[Dataset items]
☆ ☆ ☆ ☆ ☆ ☆ ☆
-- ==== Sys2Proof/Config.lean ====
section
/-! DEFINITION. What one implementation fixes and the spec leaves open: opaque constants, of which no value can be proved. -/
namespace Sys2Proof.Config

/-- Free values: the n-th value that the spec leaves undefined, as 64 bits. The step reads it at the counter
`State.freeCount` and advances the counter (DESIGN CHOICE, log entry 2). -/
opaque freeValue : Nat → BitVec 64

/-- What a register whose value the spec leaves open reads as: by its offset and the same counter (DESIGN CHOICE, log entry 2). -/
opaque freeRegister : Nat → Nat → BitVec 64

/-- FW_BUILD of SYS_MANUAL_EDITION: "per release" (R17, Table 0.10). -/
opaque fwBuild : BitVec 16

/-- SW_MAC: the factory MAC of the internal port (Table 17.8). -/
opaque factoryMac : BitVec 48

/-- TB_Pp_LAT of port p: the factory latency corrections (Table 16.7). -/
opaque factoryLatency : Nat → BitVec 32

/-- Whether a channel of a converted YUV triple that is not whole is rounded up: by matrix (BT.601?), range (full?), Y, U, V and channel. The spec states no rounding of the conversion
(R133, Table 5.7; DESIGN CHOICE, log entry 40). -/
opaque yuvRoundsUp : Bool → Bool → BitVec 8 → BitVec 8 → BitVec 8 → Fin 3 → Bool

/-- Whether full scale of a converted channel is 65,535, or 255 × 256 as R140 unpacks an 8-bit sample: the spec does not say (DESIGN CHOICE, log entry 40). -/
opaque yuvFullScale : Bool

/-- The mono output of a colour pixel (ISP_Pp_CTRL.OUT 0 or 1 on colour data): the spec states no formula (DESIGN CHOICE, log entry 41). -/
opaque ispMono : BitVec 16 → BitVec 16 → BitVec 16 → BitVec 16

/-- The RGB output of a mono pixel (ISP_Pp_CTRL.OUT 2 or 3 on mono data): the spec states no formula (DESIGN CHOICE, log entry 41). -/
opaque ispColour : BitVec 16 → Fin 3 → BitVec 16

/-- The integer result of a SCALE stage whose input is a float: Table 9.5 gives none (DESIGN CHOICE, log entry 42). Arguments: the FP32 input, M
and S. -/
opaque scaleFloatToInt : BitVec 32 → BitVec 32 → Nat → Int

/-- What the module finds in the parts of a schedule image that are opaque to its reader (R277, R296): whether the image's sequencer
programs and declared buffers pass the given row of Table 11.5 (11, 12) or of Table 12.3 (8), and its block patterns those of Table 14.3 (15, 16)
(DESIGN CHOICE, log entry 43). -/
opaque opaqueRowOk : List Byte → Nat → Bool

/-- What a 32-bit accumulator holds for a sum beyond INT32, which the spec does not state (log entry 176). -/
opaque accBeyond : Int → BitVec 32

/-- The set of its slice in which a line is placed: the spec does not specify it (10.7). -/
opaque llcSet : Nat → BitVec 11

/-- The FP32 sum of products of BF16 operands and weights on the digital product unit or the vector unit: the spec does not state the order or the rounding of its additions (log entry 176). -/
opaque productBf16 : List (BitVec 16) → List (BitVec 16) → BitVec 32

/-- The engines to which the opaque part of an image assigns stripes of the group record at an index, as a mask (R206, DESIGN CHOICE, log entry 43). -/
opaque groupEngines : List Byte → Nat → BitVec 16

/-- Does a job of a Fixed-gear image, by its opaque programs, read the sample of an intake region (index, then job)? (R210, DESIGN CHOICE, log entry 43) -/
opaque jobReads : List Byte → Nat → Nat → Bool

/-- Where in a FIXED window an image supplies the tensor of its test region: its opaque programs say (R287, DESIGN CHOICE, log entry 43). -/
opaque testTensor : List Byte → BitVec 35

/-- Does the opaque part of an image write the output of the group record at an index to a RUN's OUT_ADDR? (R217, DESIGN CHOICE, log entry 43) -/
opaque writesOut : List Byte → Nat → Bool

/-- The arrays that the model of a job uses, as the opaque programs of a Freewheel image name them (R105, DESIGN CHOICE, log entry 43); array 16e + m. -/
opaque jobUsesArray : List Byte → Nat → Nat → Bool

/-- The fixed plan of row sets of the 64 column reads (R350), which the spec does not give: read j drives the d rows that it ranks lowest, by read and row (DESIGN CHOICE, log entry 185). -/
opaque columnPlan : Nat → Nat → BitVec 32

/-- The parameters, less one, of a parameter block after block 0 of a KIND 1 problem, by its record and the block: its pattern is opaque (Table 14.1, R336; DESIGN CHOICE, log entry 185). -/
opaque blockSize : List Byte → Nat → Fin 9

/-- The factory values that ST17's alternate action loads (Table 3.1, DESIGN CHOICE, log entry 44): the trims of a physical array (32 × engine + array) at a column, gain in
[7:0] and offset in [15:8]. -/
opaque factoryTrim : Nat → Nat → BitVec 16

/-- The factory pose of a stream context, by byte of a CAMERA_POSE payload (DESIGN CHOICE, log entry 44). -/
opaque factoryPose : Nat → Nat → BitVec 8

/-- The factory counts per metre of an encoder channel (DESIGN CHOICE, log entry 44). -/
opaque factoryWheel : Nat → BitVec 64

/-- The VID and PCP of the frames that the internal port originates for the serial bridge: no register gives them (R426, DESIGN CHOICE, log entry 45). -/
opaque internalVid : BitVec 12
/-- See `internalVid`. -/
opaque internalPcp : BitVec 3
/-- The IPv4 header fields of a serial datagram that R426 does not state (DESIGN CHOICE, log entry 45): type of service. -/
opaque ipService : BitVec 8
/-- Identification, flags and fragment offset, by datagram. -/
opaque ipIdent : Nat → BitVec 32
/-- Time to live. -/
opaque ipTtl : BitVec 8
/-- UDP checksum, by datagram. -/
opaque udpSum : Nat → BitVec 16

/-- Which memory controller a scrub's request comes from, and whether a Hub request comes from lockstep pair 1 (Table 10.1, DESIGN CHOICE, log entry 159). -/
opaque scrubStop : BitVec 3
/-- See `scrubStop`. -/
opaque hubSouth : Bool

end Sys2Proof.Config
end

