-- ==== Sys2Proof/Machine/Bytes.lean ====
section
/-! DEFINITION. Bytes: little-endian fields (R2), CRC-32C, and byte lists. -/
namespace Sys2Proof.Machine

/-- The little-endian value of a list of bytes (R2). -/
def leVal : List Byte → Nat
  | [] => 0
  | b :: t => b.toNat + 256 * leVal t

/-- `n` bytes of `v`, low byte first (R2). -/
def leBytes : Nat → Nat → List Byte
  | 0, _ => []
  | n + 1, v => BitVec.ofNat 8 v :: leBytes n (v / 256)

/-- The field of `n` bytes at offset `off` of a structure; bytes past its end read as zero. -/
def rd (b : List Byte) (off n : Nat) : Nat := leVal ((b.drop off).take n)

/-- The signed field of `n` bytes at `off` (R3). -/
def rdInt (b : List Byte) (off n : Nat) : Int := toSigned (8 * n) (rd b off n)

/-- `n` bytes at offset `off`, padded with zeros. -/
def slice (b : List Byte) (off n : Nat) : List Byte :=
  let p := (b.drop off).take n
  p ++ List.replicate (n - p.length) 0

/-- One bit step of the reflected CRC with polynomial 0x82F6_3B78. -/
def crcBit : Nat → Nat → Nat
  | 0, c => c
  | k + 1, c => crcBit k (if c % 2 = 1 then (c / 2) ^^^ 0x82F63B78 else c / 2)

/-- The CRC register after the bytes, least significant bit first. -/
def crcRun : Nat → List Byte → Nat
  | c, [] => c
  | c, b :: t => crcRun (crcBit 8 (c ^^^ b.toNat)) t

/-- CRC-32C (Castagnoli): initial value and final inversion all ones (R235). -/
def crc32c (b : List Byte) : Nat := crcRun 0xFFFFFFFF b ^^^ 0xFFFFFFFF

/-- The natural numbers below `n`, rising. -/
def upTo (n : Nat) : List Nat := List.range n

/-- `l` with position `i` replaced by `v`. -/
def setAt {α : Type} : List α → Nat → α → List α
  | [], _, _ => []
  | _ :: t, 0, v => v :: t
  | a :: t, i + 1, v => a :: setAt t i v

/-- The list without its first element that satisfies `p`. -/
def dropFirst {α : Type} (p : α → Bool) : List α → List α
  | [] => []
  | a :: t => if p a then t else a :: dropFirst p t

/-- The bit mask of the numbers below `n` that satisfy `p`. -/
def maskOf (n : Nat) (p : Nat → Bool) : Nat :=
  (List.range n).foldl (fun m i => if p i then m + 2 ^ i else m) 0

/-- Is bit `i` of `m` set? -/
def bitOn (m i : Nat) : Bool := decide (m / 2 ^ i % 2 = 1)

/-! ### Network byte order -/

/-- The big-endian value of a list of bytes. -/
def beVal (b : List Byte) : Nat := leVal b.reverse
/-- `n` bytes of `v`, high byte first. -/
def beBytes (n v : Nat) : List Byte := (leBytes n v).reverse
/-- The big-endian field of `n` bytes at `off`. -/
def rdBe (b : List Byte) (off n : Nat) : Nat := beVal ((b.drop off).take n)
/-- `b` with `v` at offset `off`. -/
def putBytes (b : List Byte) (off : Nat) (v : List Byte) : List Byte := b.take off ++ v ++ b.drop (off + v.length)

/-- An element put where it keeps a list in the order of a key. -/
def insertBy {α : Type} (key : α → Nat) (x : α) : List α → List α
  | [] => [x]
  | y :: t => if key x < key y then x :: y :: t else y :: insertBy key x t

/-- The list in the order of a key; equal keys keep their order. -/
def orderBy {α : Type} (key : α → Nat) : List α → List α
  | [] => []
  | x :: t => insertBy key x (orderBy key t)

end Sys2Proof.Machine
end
☆ ☆ ☆ ☆ ☆ ☆ ☆
From the records above, print exactly the lines that run from the line with "(c ^^^ b.toNat)) t" to the line with "The natural numbers", inclusive.

  | c, b :: t => crcRun (crcBit 8 (c ^^^ b.toNat)) t

/-- CRC-32C (Castagnoli): initial value and final inversion all ones (R235). -/
def crc32c (b : List Byte) : Nat := crcRun 0xFFFFFFFF b ^^^ 0xFFFFFFFF

/-- The natural numbers below `n`, rising. -/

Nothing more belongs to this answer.